Tinyurl Service.
Quick Start
Dependencies
- Docker
Technologies used
- Java
- SpringBoot
- Maven
- Docker
- Cassandra
Launch the development environment with Docker
- Clone the git repo
https://github.com/ramarvab/tinyurl
- To start the app
cd tinyurl docker-compose -f deployments/docker-compose.yml up
- The first build takes time as maven needs to download the dependencies.
Accessing the service using rest
-
To create short url for the long url
curl --location --request POST 'localhost:8082/shorten' \ --header 'Content-Type: text/plain' \ --data-raw 'https://github.com/ramarvab/tinyurl' Output: { "shortUrl": "http://localhost:8082/7kERuwNf", "longUrl": "https://github.com/ramarvab/tinyurl", "creationDate": "2020-10-30T11:47:14.972+00:00" }
-
To redirect the short url to long url
curl --location --request GET 'http://localhost:8082/7kERuwNf' or paste the url in the browser http://localhost:8082/7kERuwNf
-
To know how many times the short url was accessed in last N days
last 24 hours curl --location --request GET 'http://localhost:8082/stats/7kERuwNf?days=1' last one week curl --location --request GET 'http://localhost:8082/stats/7kERuwNf?days=7' All time curl --location --request GET 'http://localhost:8082/stats/7kERuwNf output: StatsInfo{url='wFQZYUnd', accessed=2, days='7'}
Tinyurl service converts the given longurl into short url which is of 8 characters.

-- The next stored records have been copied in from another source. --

-- ==== Sys2Proof/Machine/State.lean ====
section
/-! DEFINITION. The whole state of the CORE (10_state.md R10), why a step can stop, and the state after reset (R24). -/

namespace Sys2Proof.Machine

/-- The run state of the Execution Loop (R20). -/
inductive Mode where
  /-- After reset and before `run()`: no instruction executes. -/
  | idle
  /-- One step after another. -/
  | running
  /-- Terminal: HLT was executed. -/
  | halted
  /-- Terminal: a fatal error was raised. -/
  | faulted
  deriving DecidableEq, Repr

/-- The kinds of fatal error (R142), in the order of its ordinals 1 to 7. -/
inductive FatalKind where
  /-- The byte at `pc` is none of the 29 opcodes. -/
  | unknownOpcode
  /-- An access at an address of 256 or more. -/
  | outOfBoundsAccess
  /-- PUSH or CALL with `sp - 1 <= pc + 1`. -/
  | stackOverflow
  /-- POP or RET with `sp = 0xF4`. -/
  | stackUnderflow
  /-- DIV with a divisor register that holds 0. -/
  | divisionByZero
  /-- MOD with a divisor register that holds 0. -/
  | moduloByZero
  /-- A register operand byte above 7 (the spec's own kind, D8). -/
  | invalidRegister
  deriving DecidableEq, Repr

/-- What a fatal error records beside its kind and `pc` (R21, R142). -/
inductive FaultInfo where
  /-- Nothing further. -/
  | none
  /-- The opcode byte fetched. -/
  | opcode (b : Byte)
  /-- The int address, 256 or more. -/
  | address (a : Nat)
  /-- The register operand byte. -/
  | index (b : Byte)
  deriving DecidableEq, Repr

/-- The fatal-error report `(kind, pc, info)` (R21). -/
structure FaultRecord where
  kind : FatalKind
  pc : PcWord
  info : FaultInfo
  deriving DecidableEq, Repr

/-- An event handed to the output sink (R22). -/
inductive OutEvent where
  /-- From PRN: a number 0..255. -/
  | num (v : Byte)
  /-- From PRA: a character code 0..255. -/
  | chr (v : Byte)
  deriving DecidableEq, Repr

/-- Memory in canonical form: addresses strictly rising, every address below 256, no cell that reads as
an unlisted one does (`Memory.wf`). An unlisted cell reads as `Config.unlistedByte`. -/
abbrev Memory := List Host.Cell

/-- The canonical form, from the lowest address still allowed. -/
def Memory.wfFrom (lo : Nat) : Memory → Bool
  | [] => true
  | (a, v) :: rest =>
    decide (lo ≤ a) && decide (a < Config.memSize) && (v != Config.unlistedByte) && Memory.wfFrom (a + 1) rest

/-- The memory is in canonical form. -/
def Memory.wf (m : Memory) : Bool := Memory.wfFrom 0 m

/-- The state of the CORE: R10's tuple and nothing else (R23). -/
structure State where
  /-- The one memory: program, data and stack (R30). -/
  mem : Memory
  /-- R0..R7 (R11). -/
  x : Vector Byte 8
  /-- The dedicated stack pointer (R13). -/
  sp : Byte
  /-- The flags byte: E bit 0, L bit 1, G bit 2 (R15). -/
  fl : Byte
  /-- The program counter with its carry bit (R17, R19). -/
  pc : PcWord
  /-- The run state (R20). -/
  mode : Mode
  /-- The fatal-error report, if one was raised (R21). -/
  fault : Option FaultRecord
  /-- The output events since reset, oldest first (R22). -/
  out : List OutEvent
  deriving DecidableEq, Repr

/-- Why `step` stops instead of answering a next state: the run has already ended. The spec's fatal
errors are NOT here: raising one is a next state with mode Faulted (R141; log entry 23). -/
inductive Fault where
  /-- `step` of a Halted machine: "no further instructions execute" (R20, R115). Safe (log entry 24). -/
  | halted
  /-- `step` of a Faulted machine: "no further step occurs" (R115, R144). Safe (log entry 24). -/
  | faulted
  deriving DecidableEq, Repr

/-- What is refused: a step before `run()`, and the host's calls that the spec refuses. -/
inductive Refusal where
  /-- Raised by `exec` for an instruction without a meaning; no arm does. Safe. -/
  | notModelled (mnemonic : String)
  /-- `step` of an Idle machine: it waits for the host's `run()` (R20, R110, R113). Safe (log entry 24). -/
  | notStarted
  /-- A host call in a mode that does not allow it (R152, R153, R154). Safe: the CORE is unchanged. -/
  | callNotAllowed
  /-- `read_register` above 7 (R154). Safe: the CORE is unchanged. -/
  | noSuchRegister
  /-- `peek_memory` above 255 (R154). Safe: the CORE is unchanged. -/
  | noSuchCell
  deriving DecidableEq, Repr

/-- The machine right after reset (R24, R160). -/
def State.reset : State where
  mem := []
  x := Vector.replicate 8 Config.xReset
  sp := Config.spInit
  fl := Config.flReset
  pc := Config.pcReset
  mode := .idle
  fault := none
  out := []

end Sys2Proof.Machine
end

For example if we shorten the longurl
https://github.com/ramarvab/tinyurl
we would get
http://localhost:8082/LDJrwCbh
This service will be read heavy as there are lot of redirection requests compared to new Url shortenings.
Goals of the system
This service has 3 api functions
- Converts given long url to short url.
- Redirects the given short url to long url
- Get stats for the short url. How many times the short url has been accessed in last 24 hours, last week and all time.
Database Design
Created two tables for storing information about url mappings and one for url stats
CREATE TABLE url_store(shortUrl Text PRIMARY KEY, longUrl Text, creationDate timestamp);
create Table url_stats(urlid Text,
accessed_date date,
accessed_timestamp timestamp,
primary key ((accessed_date),urlid,accessed_timestamp))
-
For url stats table to use greater than or less than queries the table was clustered on urlid and timestamp as primary key column doesn't support those type of queries in cassandra
-
As we store billions of rows and we don't need to use relationship between two objects, I used NoSql database like cassandra for storing the information
-
The data is persisted in local machine to avoid data loss when docker machine restarts.
Creating ShortUrl
- Used apache commons library for generating 8 bit random string for the given long url.
- The key is generated using alphanumeric characters [A-Z, a-z, 0-9]. This would generate 62^8 combinations which would result in roughly 250 trillion possible keys which would suffice for our system.
Improvement/Issues
- In case of key collision, the application returns error. Instead of that we can keep generating keys until there is no collision. This approach will increase the latency of the appliication as we need to keep checking the key in the database until we found a valid key.
- Another approach can be keep generating keys offline and use the pregenerated key for the url service. This will improve the speed and latency of the application.
- Better exception handling and writing test cases.
scalability
- Use consistent hashing for partitioning the data as Range based or Hashbased partitioning can lead to skewness in the partitions because of hot url which generates most of the traffic.
- For caching, we can use Least Recently Used eviction policy because for our service 80% of the traffic will be generated for top 20% of the urls.